What to work on: Repeat word for word every line from the one holding "laneOf ((run (.redeemDeliver 768 3) (sliced (entry" to the end of the material below.

Data for this exercise:
########################################
-- ==== Sys2Proof/Laws/Checks.lean ====
section
/-! SUPPORT. A bundle that issues has met its trigger's check; and what the format check of the vector sockets means. -/
namespace Sys2Proof.Machine

theorem firstTrap_none {a b : Option Trap} : firstTrap a b = none ↔ a = none ∧ b = none := by
  cases a <;> simp [firstTrap]

/-- The check of a trigger whose bundle issues found nothing. -/
theorem check_of_issues {s : State} {h : Head} {sp : TrigSpec} (he : (Act.trig sp).ends = false)
    (hi : s.issues h (.trig sp) = true) :
    sp.check (s.sampled h sp) = none := by
  have hg := gateOf_of_issues hi
  have hm := moves_eq s h he hg
  have hx := ctxOf_trig (sp := sp) he hg (.trig sp) rfl
  simp only [State.issues, Bool.and_eq_true, Option.isNone_iff_eq_none] at hi
  have hc := hi.2
  rw [hm] at hc
  simp only [firstCause, firstTrap_none] at hc
  have h1 := hc.2.2.1
  rw [List.findSome?_eq_none_iff] at h1
  have h2 := h1 (s.mv h (.trig sp)) (by simp)
  have h3 : (s.mv h (.trig sp)).act = .trig sp := rfl
  simp only [moveTrap, firstTrap_none, h3, hx] at h2
  exact h2.2.1

theorem firstTag_spec (l : List Tag) : (firstTag l = .raw ∧ ∀ t ∈ l, t = .raw) ∨ l.find? (· != .raw) = some (firstTag l) := by
  induction l with
  | nil => left; simp [firstTag]
  | cons t l ih =>
    simp only [firstTag]
    split
    · rename_i h; subst h
      rcases ih with ih | ih
      · left; simpa using ih
      · right; simpa using ih
    · rename_i h; right; simp [h]

/-- The format check passes: the first tag that is not NONE is accepted, and every data operand has it or NONE. -/
theorem formatCheck_none {k : Sock} {ok : Tag → Bool} {l : List Tag} (h : formatCheck k ok l = none) :
    ok (firstTag l) = true ∧ ∀ t ∈ l, t = .raw ∨ t = firstTag l := by
  unfold formatCheck at h
  dsimp only at h
  split at h
  · simp [formatTrap] at h
  · rename_i hok
    refine ⟨by simpa using hok, fun t ht => ?_⟩
    split at h
    · simp [formatTrap] at h
    · rename_i hn
      rw [List.find?_eq_none] at hn
      have := hn t ht
      grind

end Sys2Proof.Machine
end

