-- ==== Sys2Proof/Laws/Opening.lean ====
section
/-! SUPPORT. What happens to a tile before its bundle reaches little of it: one lemma for each stage. -/
namespace Sys2Proof.Machine

theorem Tile.still_idem (t : Tile) : t.still.still = t.still := rfl

/-! ### Result queues -/

@[simp] theorem still_setQueue (t : Tile) (k : Nat) (q : List Place) : (t.setQueue k q).still = t.still := rfl
@[simp] theorem still_onPlace (t : Tile) (k id : Nat) (f : Place → Place) : (t.onPlace k id f).still = t.still := rfl
@[simp] theorem still_arrive (t : Tile) (k id : Nat) (x : Val) (fl : Flags) : (t.arrive k id x fl).still = t.still := by
  unfold Tile.arrive; split <;> rfl
@[simp] theorem still_arriveFault (t : Tile) (k id : Nat) (f : FaultRep) : (t.arriveFault k id f).still = t.still := rfl

/-! ### WAITs (21 R496) -/

theorem still_waitEnd (s : State) (tile : Nat) (w : WaitOp) (b : Bool) (j : Nat) :
    ((s.waitEnd tile w b).tile j).still = (s.tile j).still := by
  unfold State.waitEnd
  by_cases h : j = tile
  · subst h
    rw [tile_onTile]
    exact still_arrive _ _ _ _ _
  · rw [tile_onTile_other _ _ h]

theorem still_waitsNow (s : State) (tile j : Nat) : ((s.waitsNow tile).tile j).still = (s.tile j).still := by
  unfold State.waitsNow
  generalize (s.tile tile).waits = l
  induction l generalizing s with
  | nil => rfl
  | cons w l ih =>
    rw [List.foldl_cons, ih]
    split
    · exact still_waitEnd s tile w _ j
    · rfl

theorem tile_waitsNow_other (s : State) {tile j : Nat} (h : j ≠ tile) : (s.waitsNow tile).tile j = s.tile j := by
  unfold State.waitsNow
  generalize (s.tile tile).waits = l
  induction l generalizing s with
  | nil => rfl
  | cons w l ih =>
    rw [List.foldl_cons, ih]
    split
    · exact tile_onTile_other _ _ h
    · rfl

/-- Only tiles change. -/
theorem waitsNow_eq (s : State) (tile : Nat) : ∃ ts, s.waitsNow tile = { s with tiles := ts } := by
  unfold State.waitsNow
  generalize (s.tile tile).waits = l
  suffices ∀ s' : State, (∃ ts, s' = { s with tiles := ts }) →
      ∃ ts, l.foldl (fun s w => if w.over || s.waitHolds (s.tile tile) w then s.waitEnd tile w w.over else s) s' =
        { s with tiles := ts } from this s ⟨s.tiles, rfl⟩
  induction l with
  | nil => intro s' h; exact h
  | cons w l ih =>
    intro s' h
    apply ih
    obtain ⟨ts, rfl⟩ := h
    dsimp only
    split
    · exact ⟨_, rfl⟩
    · exact ⟨ts, rfl⟩

theorem waitsNow_of_nil (s : State) (tile : Nat) (h : (s.tile tile).waits = []) : s.waitsNow tile = s := by
  unfold State.waitsNow; rw [h]; rfl

/-! ### The engines -/

theorem still_undo (t : Tile) : t.undo.still = t.still := by unfold Tile.undo; split <;> rfl

theorem still_spillDone (t : Tile) : t.spillDone.still = t.still := by
  unfold Tile.spillDone; split
  · split <;> rfl
  · rfl

theorem still_fillReg (t : Tile) (f : Bool) (k : Nat) (x : BitVec 1152) : (t.fillReg f k x).still = t.still := by
  unfold Tile.fillReg; split
  · rfl
  · split <;> rfl

theorem still_unfail (t : Tile) (f : Bool) (r : Option Nat) : (t.unfail f r).still = t.still := by
  unfold Tile.unfail; split <;> rfl

theorem still_stored (t : Tile) (off n : Nat) (y : BitVec 1152) (l : List Spill) :
    ({ t.spmStore off n y with spill := l } : Tile).still = t.still := rfl

theorem still_spillMove (t : Tile) (x : Spill) (rest : List Spill) : (t.spillMove x rest).still = t.still := by
  unfold Tile.spillMove
  cases x.fill
  · exact (still_stored _ _ _ _ _).trans (still_unfail _ _ _)
  · simp only [if_true]
    cases t.spmBad (x.off + (if x.vfile = true then 144 else 8) * x.pos) (if x.vfile = true then 144 else 8)
    · simp only [Bool.false_eq_true, if_false]
      split
      · exact (still_fillReg _ _ _ _).trans (still_unfail _ _ _)
      · exact still_unfail _ _ _
    · rfl

theorem still_spillCycle (t : Tile) : t.spillCycle.still = t.still := by
  dsimp only [Tile.spillCycle]
  split
  · exact still_spillDone t
  · split
    · exact (show _ = t.spillDone.still from rfl).trans (still_spillDone t)
    · exact (still_spillMove _ _ _).trans (still_spillDone t)

theorem still_gpFinish (t : Tile) : t.gpFinish.still = t.still := by
  unfold Tile.gpFinish
  split
  · rfl
  · dsimp only
    split
    · split
      · simp only [still_arriveFault]; rfl
      · simp only [still_arrive]; rfl
    · rfl

theorem still_gpStart (t : Tile) (tid : Nat) : (t.gpStart tid).still = t.still := by
  unfold Tile.gpStart
  split
  · dsimp only
    split
    · split <;> rfl
    · rfl
  · rfl

theorem still_stamp (t : Tile) (ns : Nat) : (t.stamp ns).still = t.still := rfl

theorem still_passDisabled (t : Tile) : t.passDisabled.still = t.still := by
  unfold Tile.passDisabled; split <;> rfl

theorem still_tick (env : Env) (t : Tile) : (t.tick env).still = t.still := by
  show (((Tile.spillCycle { t.undo.passDisabled with
    cyc := t.undo.passDisabled.cyc + 1, weir := t.undo.passDisabled.weir - 1 }).gpFinish.gpStart env.tid).stamp
      env.ns).still = t.still
  rw [still_stamp, still_gpStart, still_gpFinish, still_spillCycle]
  exact (show _ = t.undo.passDisabled.still from rfl).trans ((still_passDisabled _).trans (still_undo t))

/-! ### Landings and MX -/

theorem still_landAll (t : Tile) : t.landAll.1.still = t.still := by
  unfold Tile.landAll
  generalize hl : List.range (if t.inh = true then 8 else 9) = l
  clear hl
  suffices ∀ x : Tile × List Nat, (l.foldl (fun (t, cs) k =>
      let (f, fl, c) := (t.fixedAt k).land (fixedLocked t.flm k) t.nb
      ({ t.setFixed k f with fpc := orFlags t.fpc fl }, if c then cs ++ [k] else cs)) x).1.still = x.1.still from
    this (t, [])
  induction l with
  | nil => intro x; rfl
  | cons k l ih => intro x; rw [List.foldl_cons]; exact (ih _).trans rfl

theorem still_mxReady (t : Tile) : t.mxReady.still = t.still := by unfold Tile.mxReady; split <;> rfl
theorem still_mxComplete (t : Tile) : t.mxComplete.still = t.still := rfl

theorem still_mxStart (t : Tile) : t.mxStart.still = t.still := by
  unfold Tile.mxStart
  split
  · rfl
  · dsimp only
    split <;> rfl

theorem still_landings (t : Tile) : t.landings.1.still = t.still := by
  unfold Tile.landings
  split
  · exact still_landAll t
  · exact ((still_landAll _).trans (still_mxComplete _)).trans (still_mxReady t)

theorem still_startMx (t : Tile) : t.startMx.still = t.still := by
  unfold Tile.startMx; split
  · rfl
  · exact still_mxStart t

/-! ### The tile as its bundle finds it -/

theorem still_opening (s : State) : s.opening.still = (s.tile s.cur).still :=
  (still_tick _ _).trans (still_waitsNow s s.cur s.cur)

theorem still_landed (s : State) : s.landed.still = (s.tile s.cur).still :=
  ((still_startMx _).trans (still_landings _)).trans (still_opening s)

end Sys2Proof.Machine
end

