/-- The gang of one tile stopped, with room for its save in the pool; and at its PHASE.G, with CKPT. -/
def soloStop : Gang := { owner true with why := some .preempt }
def soloStopped : State := { pooled { on { tile with run := .stopping, gid := 7 } with gangs := [soloStop] } with
  saves := [⟨owner true, false, 4096, saveSize 0, []⟩] }
def soloCkpt : Gang := { owner true with record := 1 <<< 227 }
def soloArrived : State := pooled { on { tile with gid := 7, sync := [⟨.phaseG, 0, 0, false, true, 0⟩], arr := true } with gangs := [soloCkpt] }
theorem soloStopped_saves : (soloStopped.freeze 7 true).memberSaves soloStop [0] =
    [(0, ({ tile with run := .stopping, gid := 7 } : Tile).saved 700)] := by
  rfl
theorem witness_GangStop_pool : soloStopped.gang? 7 = some soloStop ∧ soloStopped.members soloStop = [0] ∧
    (soloStopped.tile 0).halted = true ∧ soloStopped.quiet 0 = true ∧ soloStopped.arrived 0 = true ∧
    ((soloStopped.freeze 7 true).poolSave ⟨{ soloStop with why := none }, false, 4096, saveSize 0,
      (soloStopped.freeze 7 true).memberSaves soloStop [0]⟩).1 = true :=
  ⟨by decide +kernel, by decide +kernel, by decide +kernel, by decide +kernel, by decide +kernel,
    pool_takes _ _ _ rfl (by decide +kernel) rfl rfl rfl soloStopped_saves (by decide +kernel)⟩
theorem soloArrived_saves : (soloArrived.barrierEnd 7 [0]).memberSaves soloCkpt [0] =
    [(0, ((soloArrived.barrierEnd 7 [0]).tile 0).saved 700)] := by
  rfl
theorem witness_CheckpointEvent_pool : soloArrived.gang? 7 = some soloCkpt ∧ soloCkpt.ckpt = true ∧
    soloArrived.barrierKind [0] = some (some .phaseG) ∧ soloArrived.members soloCkpt = [0] ∧
    (soloArrived.quiet 0 && soloArrived.arrived 0) = true ∧ soloArrived.saveRoom 0 (saveSize 0) = some 4096 ∧
    ((soloArrived.dropSaves soloCkpt).poolSave ⟨{ soloCkpt with exposed := false }, true, 4096, saveSize 0,
      (soloArrived.barrierEnd 7 [0]).memberSaves soloCkpt [0]⟩).1 = true :=
  ⟨by decide +kernel, by decide +kernel, by decide +kernel, by decide +kernel, by decide +kernel, by decide +kernel,
    pool_takes _ _ _ rfl (by decide +kernel) rfl rfl rfl soloArrived_saves (by decide +kernel)⟩

/-! ### Tickets -/

/-- Entry 3 of slice 768, which holds physical address 0x30010, and a ticket that names it. -/
def entry (st : TkState) (done : Bool) : Ticket :=
  { Ticket.reset with state := st, kind := 1, gen := 4, retgen := 3, retwhy := 0, data := 99, done := done, claimer := some (7, 2, 1) }
def sliced (e : Ticket) (t : Tile) : State := (ganged gang t).setSlice 768 { Slice.reset with tickets := [(3, e)] }
def tick (g : BitVec 16) : W64 := mkTicket 1 768 3 g 0 0
def redeeming (k : ReqKind) (w : W64) : Tile :=
  { tile with reqs := [{ req k [] with ops := { Opnds.zero with t := .ofScalar w } }] }
def claiming : Tile := asking .rdm 0 8 (.hit (2048 * 768 + 3))
def ticketing : State := { on (asking (.ldt false) 0x20010 8 (.hit 0x30010)) with hbm := [(0x30010, 7)] }

theorem look_map (e : Ticket) (k : Nat) (l : List Nat) (h : k ∈ l) : look k (l.map fun i => (i, e)) = some e := by
  induction l with
  | nil => cases h
  | cons a l ih =>
    by_cases x : a = k
    · simp [look, x]
    · have := ih (by simpa [Ne.symm x] using h)
      simp [look, x] at this ⊢
      exact this
/-- A slice with no free entry. -/
def fullSlice : Slice := { Slice.reset with tickets := (List.range 2048).map fun k => (k, entry .pending false) }
theorem witness_TicketAllocation : sliceOf 0x30010 = 768 ∧ (ticketing.slice 768).firstFree = some 0 ∧
    (match (ticketing.tile 0).lane? 1 0 with
      | some (r, l) => ticketing.mayPerform 0 r l && !ticketing.sliceHeld 0 r 768
      | none => false) = true := by decide +kernel
theorem witness_TicketAllocation_null : fullSlice.firstFree = none := by
  simp only [Slice.firstFree, List.find?_eq_none, List.mem_range]
  intro k hk
  have : fullSlice.ticket k = entry .pending false := by
    rw [Slice.ticket, fullSlice]
    simp only
    rw [look_map _ k (List.range 2048) (List.mem_range.2 hk)]
    rfl
  rw [this]
  decide
theorem test_ticket : let u := run (.ticketAllocate 0 1) ticketing
    laneOf (u.tile 0) 1 0 = some (.fin, (mkTicket 1 768 0 0 0 0).setWidth 1120) ∧
    ((u.slice 768).ticket 0).state = .pending ∧ ((u.slice 768).ticket 0).data = 7 := by decide +kernel
theorem witness_TicketEvents :
    ([TkState.pending, .ready, .faulted].all fun st =>
      decide (((sliced (entry st false) tile).slice 768).classify (tick 4) = .is st)) = true ∧
    ((sliced (entry .ready false) tile).slice 768).classify (tick 3) = .spent ∧
    ((sliced (entry .ready false) tile).slice 768).classify (tick 2) = .expired ∧
    ((sliced (entry .ready false) tile).slice 768).classify (tick 4 ^^^ 1) = .invalid ∧
    ((sliced (entry .ready false) tile).slice 768).classify 0 = .null ∧
    ([0, tick 2, tick 3, tick 4].all fun w => [ReqKind.rdm, .rdmS 64, .tkq, .tkx].all fun k =>
      !(redeeming k w).acqHeld 0 && ((redeeming k w).req? 1).any fun r => !(redeeming k w).ticketHeld 0 r) = true ∧
    (redeeming (.rdmS 64) 0).limit = 262144 ∧ claiming.reqs.all (fun r => r.lanes.all fun l => l.st == .hit (2048 * 768 + 3)) = true ∧ tkSlice (tick 4) = 768 ∧
    (sliced (entry .claimed true) claiming).claimerTile 7 2 = some 128 := by decide +kernel
theorem test_tickets :
    ([(tick 4, LaneSt.hit 0), (tick 3, .flt 0x16 0), (tick 2, .flt 0x17 0), (tick 4 ^^^ 1, .flt 0x15 0), (0, .flt 0x15 1)].all
      fun (w, st) => match laneOf ((run (.redeemAtSlice 0 1) (sliced (entry .ready true) (redeeming .rdm w))).tile 0) 1 0, st with
        | some (.hit _, _), .hit _ => true
        | some (a, _), b => a == b
        | none, _ => false) = true ∧
    ((run (.ticketFetchComplete 768 3) (sliced (entry .pending false) tile)).slice 768 |>.ticket 3).state = .ready ∧
    laneOf ((run (.redeemDeliver 768 3) (sliced (entry .claimed true) claiming)).tile 128) 1 0 = some (.fin, 99) ∧
    laneOf ((run (.redeemDeliver 768 3) (sliced { entry .claimed true with fcode := 0x14, line := true } claiming)).tile 128) 1 0 =
      some (.flt 0x14 0, 0) ∧
    laneOf ((run (.ticketClassifyAtSlice 0 1) (sliced (entry .ready true) (redeeming .tkq (tick 3)))).tile 0) 1 0 = some (.fin, 3) ∧
    ((run (.ticketClassifyAtSlice 0 1) (sliced (entry .ready true) (redeeming .tkx (tick 4)))).slice 768).cancelled = 1 := by
  decide +kernel
theorem witness_TicketsAge : (((sliced (entry .ready true) tile).slice 768).tickets.map (·.1)).Nodup := by decide +kernel
theorem test_age : ([0, 991, 992].map fun a => let e := ((run (.ticketWatchdogPass 768)
      (sliced { entry .ready true with age := a } tile)).slice 768).ticket 3
    (e.age, e.state)) = [(8, .ready), (999, .ready), (0, .free)] := by decide +kernel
########################################
Answer to the exercise:
    laneOf ((run (.redeemDeliver 768 3) (sliced (entry .claimed true) claiming)).tile 128) 1 0 = some (.fin, 99) ∧
    laneOf ((run (.redeemDeliver 768 3) (sliced { entry .claimed true with fcode := 0x14, line := true } claiming)).tile 128) 1 0 =
      some (.flt 0x14 0, 0) ∧
    laneOf ((run (.ticketClassifyAtSlice 0 1) (sliced (entry .ready true) (redeeming .tkq (tick 3)))).tile 0) 1 0 = some (.fin, 3) ∧
    ((run (.ticketClassifyAtSlice 0 1) (sliced (entry .ready true) (redeeming .tkx (tick 4)))).slice 768).cancelled = 1 := by
  decide +kernel
theorem witness_TicketsAge : (((sliced (entry .ready true) tile).slice 768).tickets.map (·.1)).Nodup := by decide +kernel
theorem test_age : ([0, 991, 992].map fun a => let e := ((run (.ticketWatchdogPass 768)
      (sliced { entry .ready true with age := a } tile)).slice 768).ticket 3
    (e.age, e.state)) = [(8, .ready), (999, .ready), (0, .free)] := by decide +kernel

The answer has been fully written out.